- Born: Peter William Horby
- Education: University College London (MBBS) London School of Hygiene and Tropical Medicine (PhD)
- Scientific career
- Workplaces: University of Oxford
- Thesis: Avian, inter-pandemic, and pandemic influenza in Vietnam
- Doctoral advisor: Neal Alexander
- Website: www.ndm.ox.ac.uk/team/peter-horby

= Peter Horby =

British physician and epidemiologist

Sir Peter William Horby is a British physician, epidemiologist, Moh Family Foundation Professor of Emerging Infections and Global Health, and Director of the Pandemic Sciences Institute at the University of Oxford. He is the founder, and former director of the Oxford University Clinical Research Unit in Hanoi, Vietnam which was founded in 2006. In 2014, Horby established the Epidemic Research Group Oxford (ERGO). ERGO incorporates a number of international projects such as the European Commission funded PREPARE, the African coaLition for Epidemic Research, Response and Training (ALERRT), and the International Severe Acute Respiratory and emerging Infection Consortium (ISARIC). Since 2016, Horby has been chair and executive director of ISARIC.

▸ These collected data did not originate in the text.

/-- R194: `hum = ((byte1 & 0x3F) << 8) | byte2`, `temp = (byte3 << 6) | (byte4 >> 2)`, both in 0..0x3FFF; the ored parts never
overlap, "or" and "concatenate" agree, so `RES` is `hum ++ temp`; the extremes. -/
def Obligations.SampleIsReassembled : Prop :=
  (∀ b1 b2 b3 b4 : Byte,
    humidity b1 b2 = (((b1 &&& 0x3F).setWidth 14 <<< 8) ||| b2.setWidth 14)
    ∧ temperature b3 b4 = ((b3.setWidth 14 <<< 6) ||| (b4 >>> 2).setWidth 14)
    ∧ (((b1 &&& 0x3F).setWidth 14 <<< 8) &&& b2.setWidth 14) = (0 : BitVec 14)
    ∧ ((b3.setWidth 14 <<< 6) &&& (b4 >>> 2).setWidth 14) = (0 : BitVec 14)
    ∧ (humidity b1 b2).toNat ≤ 0x3FFF ∧ (temperature b3 b4).toNat ≤ 0x3FFF
    ∧ (sampleData b1 b2 b3 b4).extractLsb' 14 14 = humidity b1 b2
    ∧ (sampleData b1 b2 b3 b4).extractLsb' 0 14 = temperature b3 b4)
  ∧ sampleData 0x00 0x00 0x00 0x00 = 0 ∧ sampleData 0x3F 0xFF 0xFF 0xFC = 0xFFFFFFF
  ∧ sampleData 0xFF 0xFF 0xFF 0xFF = 0xFFFFFFF

/-- R31 to R36: the fields of the five control registers, at their bits, and every other bit of the 28 reads 0. -/
def Obligations.ControlRegistersShowTheState : Prop :=
  ∀ s : State,
    (crValue s 0 = (s.spmode.dev.setWidth 28 <<< 8 ||| s.spmode.clksel.setWidth 28 <<< 4
      ||| (BitVec.ofBool s.spmode.cpol).setWidth 28 <<< 1 ||| (BitVec.ofBool s.spmode.cpha).setWidth 28))
    ∧ (crValue s 1 = ((BitVec.ofBool s.busy).setWidth 28 <<< 1 ||| (BitVec.ofBool s.done).setWidth 28))
    ∧ crValue s 2 = s.rxhold.setWidth 28
    ∧ (crValue s 3 = ((BitVec.ofBool s.rs).setWidth 28 <<< 3 ||| (BitVec.ofBool s.cs.lcd).setWidth 28 <<< 2
      ||| (BitVec.ofBool s.cs.sns).setWidth 28 <<< 1 ||| (BitVec.ofBool s.cs.rtc).setWidth 28))
    ∧ (s.owner = none → crValue s 4 = 0)
    ∧ ∀ p : Port, s.owner = some p → crValue s 4 = (s.op.setWidth 28 <<< 4 ||| BitVec.ofNat 28 p.val <<< 1 ||| 1)

/-! ### The commands: what each does, and that it completes -/

/-- 41_rtc.md R173: RTC_WR, granted on a free bus and answered by the environment, puts the write-tagged address and the value
on the bus in one transaction and responds OK with DATA 0; the state it leaves, and its frame.
What `T0`..`T3`, `RES`, `TXBYTE` and `dly` hold between operations is the model's choice where it is stated (U4, log 22). -/
def Obligations.RtcWrCompletes : Prop :=
  ∀ (s : State) (addr value i1 i2 : Byte) (rest : List Answer),
    s.readyFor (.rtcWr addr value) = true → s.rx = .byte i1 :: .byte i2 :: rest →
    ∃ t, exec (.rtcWr addr value) s = .next t
      ∧ OperationDone s t 0 (rtcTxEvents s.cfg [.exch (tagW s.cfg addr) i1, .exch value i2])
      ∧ t.done = true ∧ t.rxhold = i2 ∧ t.txbyte = value ∧ t.spmode = loadedMode s.cfg .rtc ∧ t.rx = rest
      ∧ t.rs = s.rs ∧ SameDmem s t ∧ SameTemps s t ∧ t.res = s.res
      ∧ t.periph.sns = s.periph.sns ∧ t.periph.lcd = s.periph.lcd

/-- 41_rtc.md R174: RTC_RD answers with the byte received during the second exchange; the byte received while the address
goes out is ignored.
What `T0`..`T3`, `RES`, `TXBYTE` and `dly` hold between operations is the model's choice where it is stated (U4, log 22). -/
def Obligations.RtcRdCompletes : Prop :=
  ∀ (s : State) (addr i1 i2 : Byte) (rest : List Answer),
    s.readyFor (.rtcRd addr) = true → s.rx = .byte i1 :: .byte i2 :: rest →
    ∃ t, exec (.rtcRd addr) s = .next t
      ∧ OperationDone s t (i2.setWidth 28) (rtcReadEvents s.cfg addr i1 i2)
      ∧ t.done = false ∧ t.rxhold = i2 ∧ t.txbyte = s.cfg.dummyByte ∧ t.spmode = loadedMode s.cfg .rtc ∧ t.rx = rest
      ∧ t.rs = s.rs ∧ SameDmem s t ∧ t.t0 = i2 ∧ t.t1 = s.t1 ∧ t.t2 = s.t2 ∧ t.t3 = s.t3 ∧ t.res = i2.setWidth 28
      ∧ t.periph.sns = s.periph.sns ∧ t.periph.lcd = s.periph.lcd

/-- 41_rtc.md R175: RTC_BWR with a good operand: the tagged start address, then each DMEM byte read immediately before it is
shifted, one transaction; DMEM is only read.
What `T0`..`T3`, `RES`, `TXBYTE` and `dly` hold between operations is the model's choice where it is stated (U4, log 22). -/
def Obligations.RtcBwrCompletes : Prop :=
  ∀ (s : State) (buf addr count : Byte) (f : Nat → Byte) (rest : List Answer),
    s.readyFor (.rtcBwr buf addr count) = true → 1 ≤ count.toNat → buf.toNat + count.toNat ≤ 256 →
    s.rx = answersOf (count.toNat + 1) f ++ rest →
    ∃ t, exec (.rtcBwr buf addr count) s = .next t
      ∧ OperationDone s t 0 (rtcTxEvents s.cfg
          (.exch (tagW s.cfg addr) (f 0) :: blockWriteEvents s.dmem buf count.toNat f))
      ∧ t.done = true ∧ t.rxhold = f count.toNat ∧ t.spmode = loadedMode s.cfg .rtc ∧ t.rx = rest
      ∧ t.rs = s.rs ∧ SameDmem s t ∧ t.t1 = s.t1 ∧ t.t2 = s.t2 ∧ t.t3 = s.t3 ∧ t.res = s.res
      ∧ t.periph.sns = s.periph.sns ∧ t.periph.lcd = s.periph.lcd

/-- 41_rtc.md R176: RTC_BRD with a good operand: the received bytes land in DMEM at `C .. C+B-1`, each written before the
next exchange starts, every other byte of DMEM as before; DATA 0.
What `T0`..`T3`, `RES`, `TXBYTE` and `dly` hold between operations is the model's choice where it is stated (U4, log 22). -/
def Obligations.RtcBrdCompletes : Prop :=
  ∀ (s : State) (buf addr count : Byte) (f : Nat → Byte) (rest : List Answer),
    s.readyFor (.rtcBrd buf addr count) = true → 1 ≤ count.toNat → buf.toNat + count.toNat ≤ 256 →
    s.rx = answersOf (count.toNat + 1) f ++ rest → s.dmem.wf dmemSize = true →
    ∃ t, exec (.rtcBrd buf addr count) s = .next t
      ∧ OperationDone s t 0 (rtcTxEvents s.cfg
          (.exch (tagR s.cfg addr) (f 0) :: blockReadEvents s.cfg buf count.toNat f))
      ∧ (∀ k, k < count.toNat → t.dmem.read (bufferAddr buf k) = f (k + 1))
      ∧ (∀ a, (∀ k, k < count.toNat → a ≠ bufferAddr buf k) → t.dmem.read a = s.dmem.read a)
      ∧ t.done = false ∧ t.rxhold = f count.toNat ∧ t.spmode = loadedMode s.cfg .rtc ∧ t.rx = rest
      ∧ t.rs = s.rs ∧ t.t1 = s.t1 ∧ t.t2 = s.t2 ∧ t.t3 = s.t3 ∧ t.res = s.res
      ∧ t.periph.sns = s.periph.sns ∧ t.periph.lcd = s.periph.lcd

/-- 41_rtc.md R177: RTC_TIME is three single-register read transactions, hours, minutes, seconds, and answers the three bytes
packed as received.
What `T0`..`T3`, `RES`, `TXBYTE` and `dly` hold between operations is the model's choice where it is stated (U4, log 22). -/
def Obligations.RtcTimeCompletes : Prop :=
  ∀ (s : State) (i1 h i2 m i3 sec : Byte) (rest : List Answer),
    s.readyFor .rtcTime = true →
    s.rx = .byte i1 :: .byte h :: .byte i2 :: .byte m :: .byte i3 :: .byte sec :: rest →
    ∃ t, exec .rtcTime s = .next t
      ∧ OperationDone s t ((0 : BitVec 4) ++ h ++ m ++ sec)
          (rtcReadEvents s.cfg (s.cfg.rtcAddrHr.setWidth 8) i1 h ++ rtcReadEvents s.cfg (s.cfg.rtcAddrMin.setWidth 8) i2 m
            ++ rtcReadEvents s.cfg (s.cfg.rtcAddrSec.setWidth 8) i3 sec)
      ∧ t.done = false ∧ t.rxhold = sec ∧ t.spmode = loadedMode s.cfg .rtc ∧ t.rx = rest
      ∧ t.rs = s.rs ∧ SameDmem s t ∧ t.t0 = s.t0 ∧ t.t1 = h ∧ t.t2 = m ∧ t.t3 = sec
      ∧ t.periph.sns = s.periph.sns ∧ t.periph.lcd = s.periph.lcd

/-- 42_sensor.md R192: SNS_CFG loads the sensor's mode, clears `DONE` and responds OK; no exchange, no line, no answer of
the environment used, `RXHOLD` unchanged.
What `T0`..`T3`, `RES`, `TXBYTE` and `dly` hold between operations is the model's choice where it is stated (U4, log 22). -/
def Obligations.SnsCfgCompletes : Prop :=
  ∀ s : State, s.readyFor .snsCfg = true →
    ∃ t, exec .snsCfg s = .next t
      ∧ OperationDone s t 0 [.modeLoad .sns]
      ∧ t.done = false ∧ t.rxhold = s.rxhold ∧ t.txbyte = s.txbyte ∧ t.spmode = loadedMode s.cfg .sns ∧ t.rx = s.rx
      ∧ t.rs = s.rs ∧ SameDmem s t ∧ SameTemps s t ∧ t.res = s.res ∧ t.periph = s.periph

/-- 42_sensor.md R193: SNS_RD is one transaction of four exchanges and answers the two reassembled 14-bit values.
What `T0`..`T3`, `RES`, `TXBYTE` and `dly` hold between operations is the model's choice where it is stated (U4, log 22). -/
def Obligations.SnsRdCompletes : Prop :=
  ∀ (s : State) (b1 b2 b3 b4 : Byte) (rest : List Answer),
    s.readyFor .snsRd = true → s.rx = .byte b1 :: .byte b2 :: .byte b3 :: .byte b4 :: rest →
    ∃ t, exec .snsRd s = .next t
      ∧ OperationDone s t ((b1.extractLsb' 0 6 ++ b2 : BitVec 14) ++ (b3 ++ b4.extractLsb' 2 6 : BitVec 14))
          (sampleEvents s.cfg b1 b2 b3 b4)
      ∧ t.done = false ∧ t.rxhold = b4 ∧ t.spmode = loadedMode s.cfg .sns ∧ t.rx = rest
      ∧ t.rs = s.rs ∧ SameDmem s t ∧ t.t0 = b1 ∧ t.t1 = b2 ∧ t.t2 = b3 ∧ t.t3 = b4
      ∧ t.periph.rtc = s.periph.rtc ∧ t.periph.lcd = s.periph.lcd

Horby specialises in emerging and epidemic infectious diseases. He is the co-chief investigator of the RECOVERY Trial into drugs for COVID-19 (the largest clinical trial of COVID-19 in the world) alongside Martin Landray. In June 2020, he gave a statement at 10 Downing Street alongside the Prime Minister and Chief Scientific Adviser announcing the first positive trial results of the first life-saving COVID-19 drug, Dexamethasone. He is the primary author on the published preliminary report.

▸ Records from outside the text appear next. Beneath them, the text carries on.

-- ==== Sys2Proof/Laws/State.lean ====
section
/-! SUPPORT. One lemma per field per update of the state, each true by unfolding the update once: later proofs cite these and
unfold no update. -/

namespace Sys2Proof.Machine

/-! ### emit -/

@[simp] theorem State.emit_cfg (e : Event) (s : State) : (s.emit e).cfg = s.cfg := rfl
@[simp] theorem State.emit_ports (e : Event) (s : State) : (s.emit e).ports = s.ports := rfl
@[simp] theorem State.emit_owner (e : Event) (s : State) : (s.emit e).owner = s.owner := rfl
@[simp] theorem State.emit_op (e : Event) (s : State) : (s.emit e).op = s.op := rfl
@[simp] theorem State.emit_upc (e : Event) (s : State) : (s.emit e).upc = s.upc := rfl
@[simp] theorem State.emit_t0 (e : Event) (s : State) : (s.emit e).t0 = s.t0 := rfl
@[simp] theorem State.emit_t1 (e : Event) (s : State) : (s.emit e).t1 = s.t1 := rfl
@[simp] theorem State.emit_t2 (e : Event) (s : State) : (s.emit e).t2 = s.t2 := rfl
@[simp] theorem State.emit_t3 (e : Event) (s : State) : (s.emit e).t3 = s.t3 := rfl
@[simp] theorem State.emit_res (e : Event) (s : State) : (s.emit e).res = s.res := rfl
@[simp] theorem State.emit_spmode (e : Event) (s : State) : (s.emit e).spmode = s.spmode := rfl
@[simp] theorem State.emit_done (e : Event) (s : State) : (s.emit e).done = s.done := rfl
@[simp] theorem State.emit_busy (e : Event) (s : State) : (s.emit e).busy = s.busy := rfl
@[simp] theorem State.emit_rxhold (e : Event) (s : State) : (s.emit e).rxhold = s.rxhold := rfl
@[simp] theorem State.emit_txbyte (e : Event) (s : State) : (s.emit e).txbyte = s.txbyte := rfl
@[simp] theorem State.emit_cs (e : Event) (s : State) : (s.emit e).cs = s.cs := rfl
@[simp] theorem State.emit_rs (e : Event) (s : State) : (s.emit e).rs = s.rs := rfl
@[simp] theorem State.emit_dly (e : Event) (s : State) : (s.emit e).dly = s.dly := rfl
@[simp] theorem State.emit_dmem (e : Event) (s : State) : (s.emit e).dmem = s.dmem := rfl
@[simp] theorem State.emit_periph (e : Event) (s : State) : (s.emit e).periph = s.periph := rfl
@[simp] theorem State.emit_serving (e : Event) (s : State) : (s.emit e).serving = s.serving := rfl
@[simp] theorem State.emit_inputs (e : Event) (s : State) : (s.emit e).inputs = s.inputs := rfl
@[simp] theorem State.emit_rx (e : Event) (s : State) : (s.emit e).rx = s.rx := rfl
@[simp] theorem State.emit_choices (e : Event) (s : State) : (s.emit e).choices = s.choices := rfl
@[simp] theorem State.emit_trace (e : Event) (s : State) : (s.emit e).trace = s.trace ++ [e] := rfl

/-! ### advance -/

@[simp] theorem State.advance_cfg (s : State) : (s.advance).cfg = s.cfg := rfl
@[simp] theorem State.advance_ports (s : State) : (s.advance).ports = s.ports := rfl
@[simp] theorem State.advance_owner (s : State) : (s.advance).owner = s.owner := rfl
@[simp] theorem State.advance_op (s : State) : (s.advance).op = s.op := rfl
@[simp] theorem State.advance_upc (s : State) : (s.advance).upc = s.upc + 1 := rfl
@[simp] theorem State.advance_t0 (s : State) : (s.advance).t0 = s.t0 := rfl
@[simp] theorem State.advance_t1 (s : State) : (s.advance).t1 = s.t1 := rfl
@[simp] theorem State.advance_t2 (s : State) : (s.advance).t2 = s.t2 := rfl
@[simp] theorem State.advance_t3 (s : State) : (s.advance).t3 = s.t3 := rfl
@[simp] theorem State.advance_res (s : State) : (s.advance).res = s.res := rfl
@[simp] theorem State.advance_spmode (s : State) : (s.advance).spmode = s.spmode := rfl
@[simp] theorem State.advance_done (s : State) : (s.advance).done = s.done := rfl
@[simp] theorem State.advance_busy (s : State) : (s.advance).busy = s.busy := rfl
@[simp] theorem State.advance_rxhold (s : State) : (s.advance).rxhold = s.rxhold := rfl
@[simp] theorem State.advance_txbyte (s : State) : (s.advance).txbyte = s.txbyte := rfl
@[simp] theorem State.advance_cs (s : State) : (s.advance).cs = s.cs := rfl
@[simp] theorem State.advance_rs (s : State) : (s.advance).rs = s.rs := rfl
@[simp] theorem State.advance_dly (s : State) : (s.advance).dly = s.dly := rfl
@[simp] theorem State.advance_dmem (s : State) : (s.advance).dmem = s.dmem := rfl
@[simp] theorem State.advance_periph (s : State) : (s.advance).periph = s.periph := rfl
@[simp] theorem State.advance_serving (s : State) : (s.advance).serving = s.serving := rfl
@[simp] theorem State.advance_inputs (s : State) : (s.advance).inputs = s.inputs := rfl
@[simp] theorem State.advance_rx (s : State) : (s.advance).rx = s.rx := rfl
@[simp] theorem State.advance_choices (s : State) : (s.advance).choices = s.choices := rfl
@[simp] theorem State.advance_trace (s : State) : (s.advance).trace = s.trace := rfl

From 2020 to 2022, Horby was one of the attendees of the Scientific Advisory Group for Emergencies (SAGE) He is the chair of the New and Emerging Respiratory Virus Threats Advisory Group (NERVTAG).

Horby was knighted in the 2021 Birthday Honours for services to medical research. Also in 2021, he was elected a Fellow of the Academy of Medical Sciences and in 2024 a Fellow of the Royal Society.